Fuller was born in 1877 and was already creating sculpture and drawings in high school.  One of her works was chosen to be in the 1893 World Columbian Exposition.  She won a scholarship to the Pennsylvania Museum and School of Industrial Arts (now the Philadelphia College of Art).  Fuller graduated and traveled to Paris in 1899 to continue her studies.  In Paris, she attended the Academie Colarossi and the Ecole des Beaux-Arts.  She met and became friends with W.E.B. DuBois.  Fuller also met Rodin and he told her, “my child, you are a sculptor; you have the sense of form in your fingers.”  While in Paris, she exhibited at Samuel Bing’s L’Art Nouveau Gallery and at the Paris Salon.  After kicking ass in Paris, Fuller returned to Philadelphia in 1903.  She continued her artistic studies at the Pennsylvania Academy of Fine Arts.  Fuller worked in plaster and clay; most of the sculptures were also bronzed.  In 1909, Fuller met Dr. Solomon Fuller, one of the first African American psychiatrists in the United State, and they were married.  They moved to Massachusetts and Fuller built herself a studio with her own hands against her husband’s wishes.  Hell yes.  She had three sons and continued sculpting as well as doing housework and raising the kids.  So, yeah, awesome.

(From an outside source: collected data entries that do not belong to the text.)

-- ==== Sys2Proof/Machine/EngineCore.lean ====
section
/-!
DEFINITION. What every instruction of an engine shares (chapter 12): the stacks and the program counter (R292 to R294),
exceptions (R305), the outcome a port, queue, ring or at-time instruction reports (R285), and the end of a handler.
-/

namespace Sys2Proof.Machine

/-- The exception causes of R305, in table order. -/
inductive Exc
  | illegal | memrange | memalign | profile | fetch
  deriving DecidableEq, Repr

/-- The cause code of ENGk_EXC and ENGk_STS (R325). -/
def Exc.code : Exc → Nat
  | .illegal => 1
  | .memrange => 2
  | .memalign => 3
  | .profile => 4
  | .fetch => 5

/-- R305: the instruction has no effect, ILLEGAL_INSN is raised with the instruction's host address, the cause is
recorded and the engine halts in EXCEPT. -/
def State.engExcept (s : State) (k : Nat) (c : Exc) : State :=
  let pc := (s.eng k).pc
  let w := W_ENG + k
  (((s.wr w ENG_EXC (pc % 2 ^ 16 + c.code * 2 ^ 16)).stsField w ENG_STS_CAUSE 8 c.code).modEng k
    (fun x => { x with st := .except, atPrefix := none })).fault w K_ILLEGAL_INSN (engImem k + 4 * pc)

/-- R293: where execution goes after the instruction at index `p`: the next index, or back to the first instruction of
the body that ends at `p` while runs are left; a body run out is closed. -/
def advance (p depth : Nat) : List LoopFrame → Nat × List LoopFrame
  | [] => (p + 1, [])
  | f :: fs =>
    if f.last = p ∧ f.depth = depth then
      if f.left = 0 then advance p depth fs else (f.first, { f with left := f.left - 1 } :: fs)
    else (p + 1, f :: fs)

/-- R293: a forward branch to `t` ends every loop whose body it leaves. -/
def leaveLoops (t depth : Nat) : List LoopFrame → List LoopFrame
  | [] => []
  | f :: fs => if f.last < t ∧ f.depth = depth then leaveLoops t depth fs else f :: fs

/-- The engine moves past its instruction. -/
def Eng.next (x : Eng) : Eng :=
  let r := advance x.pc x.calls.length x.loops
  { x with pc := r.1, loops := r.2 }

/-- R292: the engine branches forward to `t`. -/
def Eng.branch (x : Eng) (t : Nat) : Eng := { x with pc := t, loops := leaveLoops t x.calls.length x.loops }

/-- R285: the outcomes PSTAT codes. -/
inductive PStat
  | ok | wign | locked | align | timeout | empty | full | dropped | olddrop | nocred | absent | atfull | atrange | late
  | noqueue
  deriving DecidableEq, Repr

/-- The code of PSTAT (R285). -/
def PStat.code : PStat → Nat
  | .ok => 0 | .wign => 1 | .locked => 2 | .align => 3 | .timeout => 4 | .empty => 5 | .full => 6 | .dropped => 7
  | .olddrop => 8 | .nocred => 9 | .absent => 10 | .atfull => 11 | .atrange => 12 | .late => 13 | .noqueue => 14

/-- PF is 0 only for OK and OLDDROP (R285). -/
def PStat.pf (p : PStat) : Bool := !(p == .ok || p == .olddrop)

/-- The engine records an outcome in PSTAT and PF (R285). -/
def Eng.report (x : Eng) (p : PStat) : Eng := { x with pstat := p.code, flags := { x.flags with pf := p.pf } }

/-- The window numbers PIN may name in an engine's profile (R307). -/
def mayPin (k w : Nat) : Bool :=
  let own := w == W_ENG + k
  match profileOf k with
  | 0 => w ≤ 0x59 || (0x5c ≤ w && w ≤ 0x66)
  | 1 => w == 0x0c || w == 0x0f || (0x10 ≤ w && w ≤ 0x2b) || own
  | 2 => w == 0x0c || w == 0x0f || (0x10 ≤ w && w ≤ 0x24) || own
  | _ => w == 0x0c || w == 0x0f || (0x10 ≤ w && w ≤ 0x24) || w == 0x54 + (k - 9) || w == 0x56 + (k - 9) || w == 0x58 || own

/-- The sources each monitor engine owns (R307): MON0 to MON3 are ENG5 to ENG8. -/
def monOwns (k n : Nat) : Bool :=
  (k == 5 && n ≤ 4) || (k == 6 && 5 ≤ n && n ≤ 10) || (k == 7 && 11 ≤ n && n ≤ 15) || (k == 8 && 16 ≤ n && n ≤ 20)

/-- The window numbers POUT may name in an engine's profile (R307). -/
def mayPout (k w : Nat) : Bool :=
  let own := w == W_ENG + k
  match profileOf k with
  | 0 => w ≤ 0x59 || (0x5c ≤ w && w ≤ 0x66)
  | 1 => w == 0x28 + (k - 1) || w == 0x0f || own
  | 2 => (0x10 ≤ w && monOwns k (w - 0x10)) || own
  | _ => w == 0x54 + (k - 9) || w == 0x56 + (k - 9) || w == 0x58 || own

/-- Instruction words of engine `k`'s memory: an index beyond raises FETCH (R305). -/
def imemWords (k : Nat) : Nat := engMemSize k / 4

/-- An instruction of engine `k`: it acts only while a handler runs; an index beyond the memory raises FETCH; after AT,
only POUT, SNAP and RAISE (`captured`) are legal (R299, R305). -/
def State.insn (s : State) (k : Nat) (captured : Bool) (f : State → State) : State :=
  let x := s.eng k
  if x.st ≠ .busy then s
  else if imemWords k ≤ x.pc then s.engExcept k .fetch
  else if x.atPrefix.isSome ∧ ¬ captured then s.engExcept k .illegal
  else f s

/-- An instruction that changes only its engine, and then moves on. -/
def State.alu (s : State) (k : Nat) (f : Eng → Eng) : State := s.insn k false (fun t => t.modEng k (fun x => (f x).next))

/-- The engine ends its wait with outcome `p` and continues its handler (R296, R297). -/
def State.engRelease (s : State) (k : Nat) (p : PStat) : State :=
  s.modEng k (fun x => { (x.report p).next with st := .busy, wait := .none, runAt := x.runAt + (s.tb.c - x.waitAt) })

/-- R317: the engine enters HALTED by command: STS HALT, cause COMMAND, ENG_HALT. -/
def State.engHaltNow (s : State) (k : Nat) : State :=
  ((s.modEng k (fun x => { x with st := .halted, haltReq := false })).stsField (W_ENG + k) ENG_STS_CAUSE 4
    0).raise 15 2

end Sys2Proof.Machine
end

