-- ==== Sys2Proof/Machine/GlCore.lean ====
section
/-!
DEFINITION. What other blocks need of the Guyline (chapter 11): the ring's state, cells sent, the timing queue of the
anchor and broadcasts. Reception and alignment are in Machine/Guyline.lean.
-/

namespace Sys2Proof.Machine

/-! ### Checks over bytes -/

/-- One bit of a reflected CRC-32 register (polynomial of IEEE 802.3). -/
def crc32Bit (c : Nat) : Nat := if c % 2 = 1 then Nat.xor (c / 2) 0xedb88320 else c / 2

/-- One byte into a CRC-32 register. -/
def crc32Byte (c : Nat) (b : Byte) : Nat := (List.range 8).foldl (fun c _ => crc32Bit c) (Nat.xor c b.toNat)

/-- CRC-32 of IEEE 802.3 over bytes (R256, R311). -/
def crc32 (bs : List Byte) : Nat := Nat.xor (bs.foldl crc32Byte 0xffff_ffff) 0xffff_ffff

/-- One byte into a CRC-8 register, polynomial 0x07, most significant bit first. -/
def crc8Byte (c : Nat) (b : Byte) : Nat :=
  (List.range 8).foldl (fun c _ => if 128 ≤ c then Nat.xor (c * 2 % 256) 7 else c * 2) (Nat.xor c b.toNat)

/-- R256: the HCRC of a header over its bits [55:8], initial value 0; the bytes go in order of their bit numbers (log
entry 41). -/
def hcrc (h : Nat) : Nat := (leBytes 6 (h / 2 ^ 8)).foldl crc8Byte 0

/-! ### The ring as this member sees it -/

def State.glOn (s : State) : Bool := s.flag W_GL GL_CTL_ENABLE
/-- R254: the member ID; member 0 is the anchor. -/
def State.glId (s : State) : Nat := s.get W_GL GL_STATE_ID
def State.glAnchor (s : State) : Bool := s.flag W_GL GL_STATE_ANCHOR
/-- RSTATE (R283): 0 NONE, 1 FORMING, 2 CLOSED, 3 OPEN, 4 ISOLATED. -/
def State.rstate (s : State) : Nat := s.get W_GL GL_STATE_RSTATE
/-- The ring is formed for this member. -/
def State.formed (s : State) : Bool := s.rstate == 2 || s.rstate == 3

/-- R280: an event of GL: the bit of GL_STS and of G15 from 16 on: 0 RING, 1 PORT, 2 ALIGNED, 3 ALIGNJUMP, 4 IDCONF,
5 ABSENT, 6 RFAULT, 7 DROP. -/
def State.glEvent (s : State) (b : Nat) : State := (s.sts W_GL GL_STS (2 ^ b)).raise 15 (16 + b)

/-- The register of port `p` (0 GLA, 1 GLB) and its LINK: 0 DOWN, 1 TRAIN, 2 UP, 3 MEASURING. -/
def glPortReg (p : Nat) : Nat := 4 * p
def State.glLink (s : State) (p : Nat) : Nat := s.get W_GL (GL_PORTA_LINK.up (glPortReg p))
/-- Cells pass through a port that is UP or MEASURING. -/
def State.glUp (s : State) (p : Nat) : Bool := decide (2 ≤ s.glLink p)

/-! ### Sending -/

/-- A payload of 60 bytes with its CRC-32 (R256). -/
def glPayload (bs : List Byte) : List Byte :=
  let p := (bs ++ List.replicate 60 0).take 60
  p ++ leBytes 4 (crc32 p)

/-- The classes of R256. -/
def GL_IDLE : Nat := 0
def GL_TIME : Nat := 1
def GL_SYNCAT : Nat := 2
def GL_FAULT : Nat := 3
def GL_STEP : Nat := 4
def GL_TUNREQ : Nat := 5
def GL_TUNRSP : Nat := 6
def GL_BULK : Nat := 7
def GL_DISC : Nat := 8

/-- The SEQ of this member's next cell of a class (R256). -/
def State.glNextSeq (s : State) (cls : Nat) : State := s.setGl { s.gl with seqs := lupd 0 s.gl.seqs cls (fun v => (v + 1) % 256) }

/-- R256: the header of a cell, without TOKEN and HCRC. -/
def glHeader (cls : Nat) (bcast : Bool) (src dst seq crdst crcnt : Nat) : Nat :=
  0xa5 + cls * 2 ^ 8 + b2n bcast * 2 ^ 13 + src % 8 * 2 ^ 14 + dst % 8 * 2 ^ 17 + seq % 256 * 2 ^ 20 + crdst % 8 * 2 ^ 28 +
    crcnt % 16 * 2 ^ 31

/-- R256: the header word as it leaves: TOKEN and HCRC are put in. -/
def glSeal (h : Nat) (token : Bool) : Word64 :=
  let g := h + b2n token * 2 ^ 12
  BitVec.ofNat 64 (g + hcrc g * 2 ^ 56)

/-- R257, R258, R269: a cell waits for a slot of its kind at port `x.port`; forwarded cells stand before own ones. A port
where no cells pass takes none. -/
def State.glQueue (s : State) (x : GlTx) : State :=
  if s.glUp x.port then
    s.setGl { s.gl with tx :=
      if x.fwd then s.gl.tx.filter (fun y => y.fwd) ++ x :: s.gl.tx.filter (fun y => !y.fwd) else s.gl.tx ++ [x] }
  else s

/-- A cell of this member with the SEQ in force, for port `p`. -/
def State.glEmit (s : State) (p cls : Nat) (bcast : Bool) (dst : Nat) (payload : List Byte) : State :=
  s.glQueue ⟨p, glHeader cls bcast s.glId dst (lget 0 s.gl.seqs cls) 0 0, glPayload payload, false, none⟩

/-- One cell through port `p`. -/
def State.glSend (s : State) (p cls dst : Nat) (payload : List Byte) : State :=
  (s.glEmit p cls false dst payload).glNextSeq cls

/-- R267: a broadcast, both ways round. -/
def State.glBroadcast (s : State) (cls : Nat) (payload : List Byte) : State :=
  ((s.glEmit 0 cls true 0 payload).glEmit 1 cls true 0 payload).glNextSeq cls

/-- R268: two microseconds have passed since the last SYNCAT or STEP. -/
def State.glTimingFree (s : State) : Bool :=
  match s.gl.lastTim with
  | none => true
  | some c => s.due ((c + 2 * usU) % 2 ^ 96)

/-- R268: the anchor originates a SYNCAT or STEP cell, or holds it in the 16-entry timing queue; none where the queue is
full, which GL_TIMEDROP counts. -/
def State.glTiming (s : State) (cls : Nat) (payload : List Byte) : Bool × State :=
  if s.gl.tq.isEmpty ∧ s.glTimingFree then
    (true, (s.setGl { s.gl with lastTim := some s.tb.c }).glBroadcast cls payload)
  else if s.gl.tq.length < 16 then (true, s.setGl { s.gl with tq := s.gl.tq ++ [(cls, payload)] })
  else (false, (s.count W_GL GL_TIMEDROP 1).glEvent 7)

/-- R268: the oldest cell of the timing queue leaves when two microseconds have passed. -/
def State.glDrain (s : State) : State :=
  match s.gl.tq with
  | [] => s
  | (cls, p) :: rest =>
    if s.glTimingFree then (s.setGl { s.gl with tq := rest, lastTim := some s.tb.c }).glBroadcast cls p else s

/-- The users of SYNCAT cells. -/
inductive AtUser
  | sync | sr (g : Nat) | tev (g : Nat) | snap
  deriving DecidableEq, Repr

/-- The payload of a SYNCAT cell: the user in byte 0, its generator in byte 1, the instant in bytes 2 to 13. The spec
gives no layout (log entry 41). -/
def syncAtPayload (u : AtUser) (t : Nat) : List Byte :=
  (match u with | .sync => [0, 0] | .sr g => [1, BitVec.ofNat 8 g] | .tev g => [2, BitVec.ofNat 8 g] | .snap => [3, 0]) ++
    leBytes 12 t

/-- R168, R176: whether a ring broadcast is made: on the anchor of a formed ring. -/
def State.glMayBroadcast (s : State) : Bool := s.glOn && s.glAnchor && s.formed

/-- R279: a record that the collector latches is broadcast, unless it is of kind GL_REMOTE. -/
def State.glForwardFault (s : State) (kind : Nat) (record : Nat) : State :=
  if s.glOn ∧ s.formed ∧ s.flag W_GL GL_CTL_FWDFLT ∧ kind ≠ K_GL_REMOTE then s.glBroadcast GL_FAULT (leBytes 16 record) else s

/-! ### Bulk cells (R269, R270) -/

/-- The ID at `p` hops downstream of the anchor. -/
def State.glAtPos (s : State) (p : Nat) : Nat := if p = 0 then 0 else bitsOf (s.rn W_GL GL_MEMBERS) (3 * p + 5) 3

/-- The position of member `m`, hops downstream of the anchor. -/
def State.glPos (s : State) (m : Nat) : Nat :=
  ((List.range (s.get W_GL GL_STATE_NMEM)).find? (fun p => s.glAtPos p = m)).getD 0

/-- Hops downstream from this member to member `m`. -/
def State.glHops (s : State) (m : Nat) : Nat :=
  let n := max 1 (s.get W_GL GL_STATE_NMEM)
  (s.glPos m + n - s.get W_GL GL_STATE_HOPS) % n

/-- R273: whether `len` hops from hop `h` on downstream are whole. -/
def State.glWhole (s : State) (h len : Nat) : Bool :=
  (List.range len).all (fun i => !bitOf s.gl.broken ((h + i) % max 1 (s.get W_GL GL_STATE_NMEM)))

/-- Whether the path downstream to member `m`, and the one upstream, is whole (R273). -/
def State.glDownOk (s : State) (m : Nat) : Bool := s.glWhole (s.get W_GL GL_STATE_HOPS) (s.glHops m)
def State.glUpOk (s : State) (m : Nat) : Bool :=
  s.glWhole (s.glPos m) (max 1 (s.get W_GL GL_STATE_NMEM) - s.glHops m)

/-- Whether member `m` is in the member table and reachable from here (R273, R277). -/
def State.glReaches (s : State) (m : Nat) : Bool :=
  s.glOn && s.formed && bitOf (s.get W_GL GL_MEMBERS_PRESENT) m && (s.glDownOk m || s.glUpOk m)

/-- R269: the direction of a cell to member `m`: 0 downstream, 1 upstream. -/
def State.glDir (s : State) (m : Nat) : Nat :=
  if s.rstate = 2 then (if 2 * s.glHops m ≤ s.get W_GL GL_STATE_NMEM then 0 else 1)
  else if s.glDownOk m then 0 else 1

/-- R270: credits held for member `m`. -/
def State.glCredit (s : State) (m : Nat) : Nat := lget 0 s.gl.credits m

/-- R270: an entry for queue `q` of member `m` spends a credit and waits for the token of its direction. -/
def State.glInsert (s : State) (m q : Nat) (e : BitVec 256) : State :=
  s.setGl { s.gl with
    credits := lupd 0 s.gl.credits m (fun c => c - 1), ready := s.gl.ready ++ [⟨s.glDir m, m, q, e⟩] }

end Sys2Proof.Machine
end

In 1917, she became the first African American woman to receive a United States government commission.  Fuller created 14 works for the Jamestown Tercentennial Exposition.  Lest anyone forget what the country was built on, the tableaux showed scenes of slaves arriving in America and the home life of black Americans in 1617.  Fuller exhibited her work at the New York Public Library, the Boston Public Library, the Harmon Foundation Shows, and at the Making of America Exposition during the 1920s.  Apparently, Americans could not get enough of Expositions back in the day.  In 1957, Fuller was commissioned by the Afro-American Women’s Council to create 10 sculptures of famous African American women.  Meta Vaux Warrick Fuller died in 1968.  Her first retrospective was in 1984 at the Danforth Museum of Art.  Her work is in the collections of the Schomburg Center, Radcliffe College, the Museum of Afro-American History in Boston, as well as at the Danforth Museum of Art.  Why her work is not more widely known or in more museums’ collection is probably due to her being a woman and an African American and it’s a fucking shame.

MetaEthiopia

Fuller was incredibly spiritual and very aware of the plight of African Americans in the United States during her lifetime and throughout American history.  These issues permeate her work.  In 1914, she created Ethiopia Awakening.  This sculpture shows a woman whose legs are wrapped up like an Egyptian mummy but whose torso and head are emerging from the bindings.  It is a figure of a woman coming out of confinement and into her own personhood.  It creates a visual link to Africa, the continuing heritage of African Americans, and references the ideas of Ethiopianism.  In 1919, Fuller created a visual tribute to Mary Turner, who was lynched with three others who were suspected of planning to murder a white person.  Fuller was an artistic pioneer.  She utilized African American subjects, an aesthetic that blended African American and African styles, and addressing the racial disparities and oppression African Americans faced; and all before the beginning of the Harlem Renaissance and the birth of the idea of the New Negro.  She used the link between black Africa and black America to show a rich, complex artistic and cultural heritage and to decry colonialism and racism.

MetaSkull

In 1937, Fuller made “Talking Skull” showing a man on his knees with a skull on the ground in front of him.  It is a clear depiction of the link between the past and the present, and the presence of death (or the threat of death) in African American lives.  Her work has often been called “dark” or “macabre,” and maybe it is, but it is also inspiring, proud, and complex.  Meta Vaux Warrick Fuller was an amazing artist, a kick-ass woman, and someone who helped shape one of the most important American art movements in the 20th century.  Fuller is full-on awesome.